Following the CPI release, both onshore Yuan and offshore Yuan weakened slightly against the US Dollar: the onshore Yuan (USD/CNY) lost -0.07% while the offshore Yuan (USD/CNH) dropped -0.04% within the first half an hour after the announcement. Both pair pulled back to earlier levels two hours after the release.

Hexun News: Chinese leading online media of financial news.

- Foreign investment in Chinese financial institutions continued to contract in the second quarter, down -0.47.8% to 1.826 billion Yuan ($280 million) from the first quarter. Also, the second quarter print was significantly lower than a year ago, dropping -92.8%. At the same time, Chinese financial institutions investment in overseas continue to expand in the second quarter; soaring by +226% to 37.918 billion Yuan ($ 5.805 billion) on a quarterly basis and jumped +168% on an annualized basis. This indicates that China’s domestic investment opportunities are declining while risks are increasing amid a slowing economy. Under such circumstances, both Chinese investors and global investors are seeking alternatives outside China and may remain this strategy until a sustainable recovery is seen. Our Currency Analyst James Stanley discussed in-depth where this kind of capital may flow into. China’s foreign reserves fell slightly by -0.1% to $3.2 trillion in July and are likely to continue to bear downward pressure under this theme.

China Finance Information: a finance online media administrated by Xinhua Agency.
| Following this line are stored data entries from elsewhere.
-- ==== Sys2Proof/Tests/Slice0.lean ====
section
/-! SUPPORT. Tests of the model against words, tables and vectors of the spec, and a witness for the hypotheses of every
statement. Each test names the source of its expected value. -/

-- One theorem at a time: each kernel evaluation waiting in a thread of its own would need a stack of its own.
set_option Elab.async false

namespace Sys2Proof.Machine.Tests

/-! ## Ill-formed commands are refused (R105), one for each check -/

theorem smoke_symbol_257 : (Instr.enc 257#9).wellFormed = false := by decide
theorem smoke_bit_count_0 : (Instr.getb 0#5).wellFormed = false := by decide
theorem smoke_bit_count_17 : (Instr.getb 17#5).wellFormed = false := by decide
theorem smoke_raw_value : (Instr.putb 3#5 8#16).wellFormed = false := by decide

/-! ## Decoding: words written out from R101 and R103, the vectors of 95_test_vectors.md -/

theorem test_decode_nop : decode 0x00000000#32 = .ok .nop := by decide
theorem test_decode_reset : decode 0x01000000#32 = .ok .reset := by decide
theorem test_decode_wclr : decode 0x10000000#32 = .ok .wclr := by decide
theorem test_decode_count : decode 0x11000042#32 = .ok (.count 0x42#8) := by decide
theorem test_decode_cfin : decode 0x12000000#32 = .ok .cfin := by decide
theorem test_decode_wset : decode 0x13000041#32 = .ok (.wset 65#9) := by decide
theorem test_decode_wget : decode 0x14000100#32 = .ok (.wget 256#9) := by decide
theorem test_decode_ldal : decode 0x18005678#32 = .ok (.ldal 0x5678#16) := by decide
theorem test_decode_ldah : decode 0x19001234#32 = .ok (.ldah 0x1234#16) := by decide
theorem test_decode_build : decode 0x20000000#32 = .ok .build := by decide
theorem test_decode_ser : decode 0x30000000#32 = .ok .ser := by decide
theorem test_decode_des : decode 0x31000000#32 = .ok .des := by decide
theorem test_decode_flat : decode 0x40000000#32 = .ok .flat := by decide
theorem test_decode_clen : decode 0x41000042#32 = .ok (.clen 66#9) := by decide
theorem test_decode_cword : decode 0x42000E26#32 = .ok (.cword 38#9 7#3) := by decide
theorem test_decode_enc : decode 0x50000100#32 = .ok (.enc 256#9) := by decide
theorem test_decode_putb : decode 0x51030005#32 = .ok (.putb 3#5 5#16) := by decide
theorem test_decode_flush : decode 0x52000000#32 = .ok .flush := by decide
theorem test_decode_dstart : decode 0x60000000#32 = .ok .dstart := by decide
theorem test_decode_dsym : decode 0x61000000#32 = .ok .dsym := by decide
theorem test_decode_getb : decode 0x62080000#32 = .ok (.getb 8#5) := by decide
theorem test_decode_nget : decode 0x700003FF#32 = .ok (.nget 1023#10) := by decide
theorem test_decode_nwlo : decode 0x71000004#32 = .ok (.nwlo 4#10) := by decide
theorem test_decode_nwhi : decode 0x72000002#32 = .ok (.nwhi 2#10) := by decide

/-- The illegal words of 95_test_vectors.md, with the check each fails. -/
theorem test_decode_illegal :
    decode 0x02000000#32 = .error .unassignedOpcode ∧ decode 0x80000000#32 = .error .unassignedOpcode ∧
      decode 0x00000001#32 = .error .reservedBit ∧ decode 0x20800000#32 = .error .reservedBit ∧
      decode 0x11000100#32 = .error .reservedBit ∧ decode 0x13000101#32 = .error .operandRange ∧
      decode 0x42001000#32 = .error .reservedBit ∧ decode 0x51000000#32 = .error .operandRange ∧
      decode 0x51030008#32 = .error .operandRange ∧ decode 0x51110000#32 = .error .operandRange ∧
      decode 0x62110000#32 = .error .operandRange ∧ decode 0x62100001#32 = .error .reservedBit ∧
      decode 0x70000400#32 = .error .reservedBit := by decide

theorem test_table_word : decodeTableWord 32 0x42000241 = some (.cword 65#9 1#3) := by decide

/-! ## Assembler syntax (R110 to R112) -/

theorem test_disassemble_putb : disassemble 0x5110FACE#32 = "PUTB 16, 0xFACE".toList := by decide
theorem test_disassemble_illegal : disassemble 0x51030008#32 = ".word 0x51030008".toList := by decide
theorem test_assemble_cword : assembleLine "  cword EOS, 1 ; second word".toList = some [.cword 256#9 1#3] := by decide
theorem test_assemble_char : assembleLine "COUNT 'A'".toList = some [.count 0x41#8] := by decide
theorem test_assemble_wseti :
    assembleLine "WSETI 65, 0x000103E8".toList = some [.ldal 0x03E8#16, .ldah 0x0001#16, .wset 65#9] := by decide

/-! ## Small states -/

/-- A field of the next state, if there is one. -/
def after {α : Type} (r : Result) (field : State → α) : Option α :=
  match r with
  | .next s => some (field s)
  | .fault _ => none
  | .refused _ => none

theorem next_of_after {α : Type} {r : Result} {field : State → α} {v : α} (h : after r field = some v) :
    ∃ s, r = .next s ∧ field s = v := by
  cases r <;> simp_all [after]

/-- Bits written as digits, first bit first. -/
def bits (digits : String) : Bits := digits.toList.map fun c => c == '1'

/-- Reset, with an input port that holds some bits and then ends. -/
def withInput (digits : String) : State := { State.reset with inp := ⟨bits digits, true, false⟩ }

/-- Reset, with the weights of "AAB" (vector BLD-1). -/
def weightsAab : State :=
  { State.reset with w := ((State.reset.w.setIfInBounds 65 2#32).setIfInBounds 66 1#32).setIfInBounds 256 1#32 }

/-- The tree of "AAB" (L1-7): A on the left, B and EOS on the right. -/
def treeAab : Tree := .node (.leaf 65#9) (.node (.leaf 66#9) (.leaf 256#9))

/-- A store with five nodes in front. -/
def fiveNodes (a b c d e : Node) : NodeStore :=
  ((((State.reset.nodes.setIfInBounds 0 a).setIfInBounds 1 b).setIfInBounds 2 c).setIfInBounds 3 d).setIfInBounds 4 e

/-- The state after DES of the "AAB" header (vector TC-6). -/
def desAab : State :=
  { State.reset with
    nodes := fiveNodes (.internal 1 2 0) (.leaf 65 0) (.internal 3 4 0) (.leaf 66 0) (.leaf 256 0)
    nodecnt := 5#10
    root := 0#10
    leafcnt := 3#9
    treeValid := true }

/-- The state after BUILD of "AAB" (vector BLD-1). -/
def buildAab : State :=
  { State.reset with
    nodes := fiveNodes (.leaf 65 2) (.leaf 66 1) (.leaf 256 1) (.internal 1 2 2) (.internal 0 3 4)
    nodecnt := 5#10
    root := 4#10
    leafcnt := 3#9
    treeValid := true }

/-- A code entry with the given bits in front of a field of ones. -/
def entry (digits : String) : CodeEntry :=
  ⟨true, BitVec.ofNat 9 (bits digits).length, codeField (bits digits) (Vector.replicate 256 true)⟩

/-- The state after FLAT of "AAB" (vector CT-1). -/
def flatAab : State :=
  { buildAab with
    ct := ((State.reset.ct.setIfInBounds 65 (entry "0")).setIfInBounds 66 (entry "10")).setIfInBounds 256 (entry "11")
    tableValid := true }

/-- `desAab` with the decoder armed and the given bits to decode, then End. -/
def armedAab (digits : String) : State :=
  { desAab with decActive := true, cursor := 0#10, inp := ⟨bits digits, true, false⟩ }

/-- A tree with one literal leaf (vector DEC-5). -/
def loneLiteral : State :=
  { State.reset with
    nodes := State.reset.nodes.setIfInBounds 0 (.leaf 65 0), nodecnt := 1#10, leafcnt := 1#9, treeValid := true }

/-- A tree with symbol 65 at two leaves (vector TC-12). -/
def twiceA : State :=
  { State.reset with
    nodes := fiveNodes (.internal 1 2 0) (.leaf 65 0) (.leaf 65 0) (.leaf 0 0) (.leaf 0 0)
    nodecnt := 3#10
    leafcnt := 2#9
    treeValid := true }

/-! ## One step of each command, expected values from 95_test_vectors.md and the rules' examples -/

theorem test_nop_word : after (step (State.reset.withFetchWord 32 0)) statusWord = some 0x00000000#32 := by decide +kernel

/-- CTL-7. -/
theorem test_reset_leaves_error :
    after (exec .reset { State.reset with err := true, errcode := 0x0A#8, errop := 0x20#8, result := 9#32 })
      (fun s => (statusWord s, s.result)) = some (0x00000000#32, 0#32) := by decide +kernel

/-- WT-7. -/
theorem test_wclr : after (exec .wclr weightsAab) (fun s => weight s.w 65) = some 0#32 := by decide +kernel

/-- R142, example. -/
theorem test_count : after (exec (.count 0x41#8) weightsAab) (fun s => weight s.w 65) = some 3#32 := by decide +kernel

/-- WT-6. -/
theorem test_count_overflow :
    after (exec (.count 0x41#8) (setWeight 65 0xFFFFFFFF#32 State.reset)) (fun s => (statusWord s, weight s.w 65)) =
      some (0x00110C01#32, 0xFFFFFFFF#32) := by decide +kernel

/-- R143, example. -/
theorem test_cfin : after (exec .cfin State.reset) (fun s => weight s.w 256) = some 1#32 := by decide +kernel

/-- R144, example. -/
theorem test_wset :
    after (exec (.wset 65#9) { State.reset with arg := 1000#32 }) (fun s => weight s.w 65) = some 1000#32 := by
  decide +kernel

/-- WT-8, through a step. -/
theorem test_wset_illegal :
    after (step (State.reset.withFetchWord 32 0x13000101)) statusWord = some 0x00130101#32 := by decide +kernel

/-- WT-1. -/
theorem test_wget : after (exec (.wget 65#9) weightsAab) State.result = some 2#32 := by decide +kernel

/-- WT-3. -/
theorem test_ldal :
    after (exec (.ldal 0x03E8#16) { State.reset with arg := 0x12345678#32 }) State.arg = some 0x123403E8#32 := by
  decide +kernel

/-- R147, example. -/
theorem test_ldah :
    after (exec (.ldah 0x0001#16) { State.reset with arg := 0x000003E8#32 }) State.arg = some 0x000103E8#32 := by
  decide +kernel

/-- BLD-1: the merged nodes, ROOT, NODECNT, LEAFCNT, RESULT, STATUS. -/
theorem test_build :
    after (exec .build weightsAab) (fun s => [nodeAt s.nodes 3#10, nodeAt s.nodes 4#10]) =
        some [some (.internal 1 2 2), some (.internal 0 3 4)] ∧
      after (exec .build weightsAab) (fun s => (s.root, s.nodecnt, s.leafcnt, s.result, statusWord s)) =
        some (4#10, 5#10, 3#9, 4#32, 0x02#32) := by decide +kernel

/-- BLD-8. -/
theorem test_build_eos_missing : after (exec .build State.reset) statusWord = some 0x00200A01#32 := by decide +kernel

/-- TC-1. -/
theorem test_ser :
    after (exec .ser buildAab) (fun s => (s.out.stream, s.result, s.outcnt)) =
      some (bits "01001000001010010000101100000000", 32#32, 32#32) := by decide +kernel

/-- TC-1 on a port that takes 12 bits: held with HELD_OUT and BUSY in STATUS (R43, R84). -/
theorem test_ser_held :
    after (exec .ser { buildAab with out := ⟨[], some 12, 0, false⟩ }) (fun s => (s.out.stream, statusWord s)) =
      some (bits "010010000010", 0xA2#32) := by decide +kernel

/-- TC-6. -/
theorem test_des :
    after (exec .des (withInput "01001000001010010000101100000000001011"))
        (fun s => [nodeAt s.nodes 0#10, nodeAt s.nodes 2#10, nodeAt s.nodes 4#10]) =
        some [some (.internal 1 2 0), some (.internal 3 4 0), some (.leaf 256 0)] ∧
      after (exec .des (withInput "01001000001010010000101100000000001011"))
        (fun s => (s.nodecnt, s.leafcnt, s.result, s.incnt, s.inp.bits)) =
        some (5#10, 3#9, 32#32, 32#32, bits "001011") := by decide +kernel

/-- TC-8. -/
theorem test_des_truncated :
    after (exec .des (withInput "01001000001010010000")) (fun s => (statusWord s, s.incnt, s.nodecnt, s.result)) =
      some (0x00310201#32, 20#32, 0#10, 0#32) := by decide +kernel

/-- CT-1. -/
theorem test_flat :
    after (exec .flat buildAab) (fun s => (entryCode (codeEntry s.ct 65#9), entryCode (codeEntry s.ct 66#9),
      entryCode (codeEntry s.ct 256#9), (codeEntry s.ct 67#9).valid, s.result, statusWord s)) =
      some (bits "0", bits "10", bits "11", false, 3#32, 0x06#32) := by decide +kernel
- Shenzhen-Hong Kong Stock Connect (SHSC), a trading link between the two markets, is expected to be launched as soon as October, according to the Chairman of Hong Kong Securities Association, Benny Mau. Due to increasing expectations, from July 28th to August 1st, approximately HK$ 10 million of funds have flowed into CSOP ChiNext ETF, the only Hong Kong ETF that tracks mainland’s NASDAQ-style board. Major funds in mainland China have also started to design and establish SHSC-related products in the effort of attracting foreign capital: Boshera Funds, Guangfa Funds and ten other funds have introduced at least 50 new products. Chinese investors showed increasing interest in Hong Kong stocks as well. The trading volume of Hong Kong stocks by mainlanders through the current Shanghai-Hong Kong link soared +42% in June from the month prior.

- China’s mobile payments market is developing quickly: According to Airui Consultant, payments made through mobile platforms are expected to hit 12.159 trillion Yuan by the end of year and 18.256 trillion Yuan by 2018. In terms of participants, Alibaba’s Alipay and Tencent’s Wechat pay are the two top players and have taken up approximately 90% of the mobile payments market as of the end of 2015. For Chinese commercial banks, mobile payments bring both opportunities and challenges: Banks could cooperate with payment platforms and share profits; at the same time, payment platforms are also banks’ competitors as they provide deposit and investment services to users which traditionally are banks’ businesses.